> TASK:
From the line below that contains "theorem test_decodeTableWord : decodeTableWord" to the line that contains "stepTo (given [.run 0x01] (holding", repeat every line exactly, both ends included, and nothing else.

[Collected data entries]
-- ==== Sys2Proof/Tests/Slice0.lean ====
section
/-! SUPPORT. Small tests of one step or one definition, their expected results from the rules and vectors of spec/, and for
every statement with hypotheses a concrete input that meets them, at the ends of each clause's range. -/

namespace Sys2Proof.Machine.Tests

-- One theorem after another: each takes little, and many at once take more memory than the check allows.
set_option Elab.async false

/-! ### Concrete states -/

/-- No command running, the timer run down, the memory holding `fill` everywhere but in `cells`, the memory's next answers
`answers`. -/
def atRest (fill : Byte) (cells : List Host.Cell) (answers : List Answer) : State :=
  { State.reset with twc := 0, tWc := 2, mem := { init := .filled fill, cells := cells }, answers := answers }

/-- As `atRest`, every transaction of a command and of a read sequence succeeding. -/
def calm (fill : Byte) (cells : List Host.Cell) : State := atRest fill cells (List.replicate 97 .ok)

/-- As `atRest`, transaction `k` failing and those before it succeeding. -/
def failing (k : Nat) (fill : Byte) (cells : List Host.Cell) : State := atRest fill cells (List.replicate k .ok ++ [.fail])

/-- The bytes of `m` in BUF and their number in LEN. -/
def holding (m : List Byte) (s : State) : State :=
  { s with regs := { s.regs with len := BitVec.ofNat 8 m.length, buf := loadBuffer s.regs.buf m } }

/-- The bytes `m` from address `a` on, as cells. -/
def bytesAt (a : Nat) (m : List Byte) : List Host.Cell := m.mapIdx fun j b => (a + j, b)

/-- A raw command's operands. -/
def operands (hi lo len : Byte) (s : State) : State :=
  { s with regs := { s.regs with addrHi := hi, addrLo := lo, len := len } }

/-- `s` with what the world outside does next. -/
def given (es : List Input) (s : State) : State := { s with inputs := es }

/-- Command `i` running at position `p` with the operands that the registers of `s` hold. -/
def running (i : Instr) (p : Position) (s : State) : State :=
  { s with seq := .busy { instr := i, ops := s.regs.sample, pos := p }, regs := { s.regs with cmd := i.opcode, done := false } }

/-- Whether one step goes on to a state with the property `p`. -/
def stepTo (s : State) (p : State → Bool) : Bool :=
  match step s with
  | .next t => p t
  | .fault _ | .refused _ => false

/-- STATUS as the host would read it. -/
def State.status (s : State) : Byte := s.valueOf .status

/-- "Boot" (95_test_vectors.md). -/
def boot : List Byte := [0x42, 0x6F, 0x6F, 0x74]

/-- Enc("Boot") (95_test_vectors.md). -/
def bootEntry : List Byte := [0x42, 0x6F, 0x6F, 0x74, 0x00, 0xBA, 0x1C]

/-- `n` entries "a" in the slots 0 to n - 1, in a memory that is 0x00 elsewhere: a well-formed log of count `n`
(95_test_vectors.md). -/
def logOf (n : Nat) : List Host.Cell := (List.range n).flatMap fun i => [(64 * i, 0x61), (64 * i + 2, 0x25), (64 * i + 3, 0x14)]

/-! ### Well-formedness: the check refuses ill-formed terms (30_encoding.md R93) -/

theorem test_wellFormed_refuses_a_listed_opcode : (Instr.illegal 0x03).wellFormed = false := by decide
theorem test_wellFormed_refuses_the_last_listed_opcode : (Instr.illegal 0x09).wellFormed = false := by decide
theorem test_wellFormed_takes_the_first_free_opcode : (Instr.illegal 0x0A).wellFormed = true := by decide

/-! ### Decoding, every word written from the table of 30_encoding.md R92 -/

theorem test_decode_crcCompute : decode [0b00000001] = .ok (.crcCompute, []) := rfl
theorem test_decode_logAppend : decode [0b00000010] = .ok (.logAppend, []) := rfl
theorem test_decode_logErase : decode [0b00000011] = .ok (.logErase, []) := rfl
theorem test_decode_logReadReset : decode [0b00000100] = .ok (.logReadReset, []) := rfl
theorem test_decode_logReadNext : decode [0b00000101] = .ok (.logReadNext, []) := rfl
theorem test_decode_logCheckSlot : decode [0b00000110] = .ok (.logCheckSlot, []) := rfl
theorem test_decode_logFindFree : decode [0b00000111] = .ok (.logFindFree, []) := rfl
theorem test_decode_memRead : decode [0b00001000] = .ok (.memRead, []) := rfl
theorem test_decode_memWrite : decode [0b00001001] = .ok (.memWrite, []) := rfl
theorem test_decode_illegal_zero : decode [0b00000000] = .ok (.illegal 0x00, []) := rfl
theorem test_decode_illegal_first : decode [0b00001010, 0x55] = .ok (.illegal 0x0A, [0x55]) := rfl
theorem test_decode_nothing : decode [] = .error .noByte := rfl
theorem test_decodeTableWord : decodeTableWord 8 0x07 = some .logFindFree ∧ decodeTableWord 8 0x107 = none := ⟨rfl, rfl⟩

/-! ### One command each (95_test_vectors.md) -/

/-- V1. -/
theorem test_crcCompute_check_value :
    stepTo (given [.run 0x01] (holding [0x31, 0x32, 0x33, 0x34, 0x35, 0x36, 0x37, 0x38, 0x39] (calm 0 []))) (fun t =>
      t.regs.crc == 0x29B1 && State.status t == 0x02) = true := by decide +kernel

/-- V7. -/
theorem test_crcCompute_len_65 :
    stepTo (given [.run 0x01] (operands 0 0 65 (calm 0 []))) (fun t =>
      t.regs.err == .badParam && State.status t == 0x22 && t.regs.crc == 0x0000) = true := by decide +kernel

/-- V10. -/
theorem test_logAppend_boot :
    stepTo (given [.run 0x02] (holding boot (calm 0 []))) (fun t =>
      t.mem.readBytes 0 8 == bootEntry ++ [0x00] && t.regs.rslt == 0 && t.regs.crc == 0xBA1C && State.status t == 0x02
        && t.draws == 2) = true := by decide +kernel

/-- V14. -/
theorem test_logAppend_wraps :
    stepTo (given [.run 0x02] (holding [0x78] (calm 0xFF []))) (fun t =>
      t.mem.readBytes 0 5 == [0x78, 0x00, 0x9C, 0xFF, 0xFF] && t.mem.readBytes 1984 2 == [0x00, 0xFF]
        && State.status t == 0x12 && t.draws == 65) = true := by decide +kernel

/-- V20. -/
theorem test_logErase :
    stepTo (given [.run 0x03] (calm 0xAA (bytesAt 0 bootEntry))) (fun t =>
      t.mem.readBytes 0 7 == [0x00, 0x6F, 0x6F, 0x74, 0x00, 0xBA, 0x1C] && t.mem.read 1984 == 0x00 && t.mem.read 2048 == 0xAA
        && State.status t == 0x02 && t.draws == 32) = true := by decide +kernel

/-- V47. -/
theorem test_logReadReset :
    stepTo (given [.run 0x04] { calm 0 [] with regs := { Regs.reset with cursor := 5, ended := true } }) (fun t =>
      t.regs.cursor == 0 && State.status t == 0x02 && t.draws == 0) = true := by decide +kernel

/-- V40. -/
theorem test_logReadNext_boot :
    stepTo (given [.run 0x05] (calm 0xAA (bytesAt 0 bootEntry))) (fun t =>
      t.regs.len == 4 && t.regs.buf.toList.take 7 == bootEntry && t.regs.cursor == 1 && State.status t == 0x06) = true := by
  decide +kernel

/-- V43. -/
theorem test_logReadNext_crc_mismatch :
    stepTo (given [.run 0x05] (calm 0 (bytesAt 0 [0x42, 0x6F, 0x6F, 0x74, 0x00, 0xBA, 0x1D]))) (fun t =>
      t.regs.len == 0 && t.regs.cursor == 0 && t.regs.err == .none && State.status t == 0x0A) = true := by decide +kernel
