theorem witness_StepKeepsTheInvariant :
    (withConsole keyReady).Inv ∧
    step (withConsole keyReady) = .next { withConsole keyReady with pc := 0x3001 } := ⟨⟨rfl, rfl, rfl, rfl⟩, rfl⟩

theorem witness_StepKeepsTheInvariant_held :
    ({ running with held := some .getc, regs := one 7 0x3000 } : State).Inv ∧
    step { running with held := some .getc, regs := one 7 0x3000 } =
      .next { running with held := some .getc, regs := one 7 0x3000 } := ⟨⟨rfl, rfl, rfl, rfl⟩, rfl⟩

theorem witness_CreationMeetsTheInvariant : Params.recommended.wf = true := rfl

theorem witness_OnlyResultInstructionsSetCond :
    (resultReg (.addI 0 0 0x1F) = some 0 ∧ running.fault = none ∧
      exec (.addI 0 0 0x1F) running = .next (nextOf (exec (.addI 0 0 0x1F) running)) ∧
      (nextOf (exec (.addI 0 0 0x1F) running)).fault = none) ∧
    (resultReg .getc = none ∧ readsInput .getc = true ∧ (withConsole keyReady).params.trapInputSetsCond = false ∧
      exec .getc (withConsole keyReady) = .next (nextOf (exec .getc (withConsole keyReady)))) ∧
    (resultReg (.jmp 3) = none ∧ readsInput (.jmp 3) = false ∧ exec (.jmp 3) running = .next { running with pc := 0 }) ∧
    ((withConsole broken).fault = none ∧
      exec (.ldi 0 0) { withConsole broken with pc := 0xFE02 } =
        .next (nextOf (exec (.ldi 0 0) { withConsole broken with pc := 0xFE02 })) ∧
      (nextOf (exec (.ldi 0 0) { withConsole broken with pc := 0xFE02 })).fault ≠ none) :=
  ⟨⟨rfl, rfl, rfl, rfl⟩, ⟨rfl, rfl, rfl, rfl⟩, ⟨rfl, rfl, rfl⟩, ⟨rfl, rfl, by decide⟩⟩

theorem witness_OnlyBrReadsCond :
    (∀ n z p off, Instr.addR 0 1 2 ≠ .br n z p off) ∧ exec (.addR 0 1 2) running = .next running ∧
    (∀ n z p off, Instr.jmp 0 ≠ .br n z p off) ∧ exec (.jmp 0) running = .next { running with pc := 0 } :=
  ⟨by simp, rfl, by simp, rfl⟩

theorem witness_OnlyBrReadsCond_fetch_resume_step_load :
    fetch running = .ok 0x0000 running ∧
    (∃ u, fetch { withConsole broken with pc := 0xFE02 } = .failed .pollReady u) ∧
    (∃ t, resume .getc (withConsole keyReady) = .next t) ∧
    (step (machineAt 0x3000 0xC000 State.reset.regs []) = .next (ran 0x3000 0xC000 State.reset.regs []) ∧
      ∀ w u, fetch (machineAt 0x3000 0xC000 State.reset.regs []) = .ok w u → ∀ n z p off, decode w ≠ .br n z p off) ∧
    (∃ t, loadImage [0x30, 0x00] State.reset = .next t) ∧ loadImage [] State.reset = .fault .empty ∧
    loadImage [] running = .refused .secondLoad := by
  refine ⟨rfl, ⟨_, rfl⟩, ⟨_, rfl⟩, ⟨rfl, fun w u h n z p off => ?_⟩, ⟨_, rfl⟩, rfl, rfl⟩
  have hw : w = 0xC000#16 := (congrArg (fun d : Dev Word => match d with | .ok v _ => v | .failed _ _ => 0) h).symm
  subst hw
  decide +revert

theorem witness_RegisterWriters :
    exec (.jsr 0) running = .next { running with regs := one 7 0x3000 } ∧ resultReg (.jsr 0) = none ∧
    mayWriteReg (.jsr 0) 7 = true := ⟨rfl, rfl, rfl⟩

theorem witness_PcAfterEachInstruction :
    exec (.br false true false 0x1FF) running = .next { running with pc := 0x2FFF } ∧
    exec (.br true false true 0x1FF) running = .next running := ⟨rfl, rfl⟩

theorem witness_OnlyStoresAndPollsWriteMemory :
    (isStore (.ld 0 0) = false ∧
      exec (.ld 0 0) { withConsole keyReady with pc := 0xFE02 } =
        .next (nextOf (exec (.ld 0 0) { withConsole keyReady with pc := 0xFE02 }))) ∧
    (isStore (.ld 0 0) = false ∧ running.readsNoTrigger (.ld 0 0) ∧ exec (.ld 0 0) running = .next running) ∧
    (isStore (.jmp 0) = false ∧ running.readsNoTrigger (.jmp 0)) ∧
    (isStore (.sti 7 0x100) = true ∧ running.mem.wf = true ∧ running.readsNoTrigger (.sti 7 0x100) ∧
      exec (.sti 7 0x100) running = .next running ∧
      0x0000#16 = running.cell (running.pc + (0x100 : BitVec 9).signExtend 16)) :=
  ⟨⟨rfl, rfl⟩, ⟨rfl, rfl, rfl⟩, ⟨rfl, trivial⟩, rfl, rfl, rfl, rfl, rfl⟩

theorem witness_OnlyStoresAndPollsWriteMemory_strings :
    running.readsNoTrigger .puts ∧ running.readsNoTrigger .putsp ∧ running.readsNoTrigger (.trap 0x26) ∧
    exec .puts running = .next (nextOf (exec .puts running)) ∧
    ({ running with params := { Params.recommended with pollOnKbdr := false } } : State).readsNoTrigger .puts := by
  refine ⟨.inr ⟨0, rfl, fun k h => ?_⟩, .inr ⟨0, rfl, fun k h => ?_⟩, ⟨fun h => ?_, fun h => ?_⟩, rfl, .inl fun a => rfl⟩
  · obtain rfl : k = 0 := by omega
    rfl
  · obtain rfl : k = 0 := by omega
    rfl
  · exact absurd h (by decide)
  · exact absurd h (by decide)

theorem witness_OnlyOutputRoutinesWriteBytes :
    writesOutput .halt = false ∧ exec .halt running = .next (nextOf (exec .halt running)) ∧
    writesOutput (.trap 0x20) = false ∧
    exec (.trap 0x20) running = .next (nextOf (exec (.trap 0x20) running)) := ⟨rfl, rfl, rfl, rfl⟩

> ANSWER TO THE PROBLEM:
theorem test_decodeTableWord : decodeTableWord 8 0x07 = some .logFindFree ∧ decodeTableWord 8 0x107 = none := ⟨rfl, rfl⟩

/-! ### One command each (95_test_vectors.md) -/

/-- V1. -/
theorem test_crcCompute_check_value :
    stepTo (given [.run 0x01] (holding [0x31, 0x32, 0x33, 0x34, 0x35, 0x36, 0x37, 0x38, 0x39] (calm 0 []))) (fun t =>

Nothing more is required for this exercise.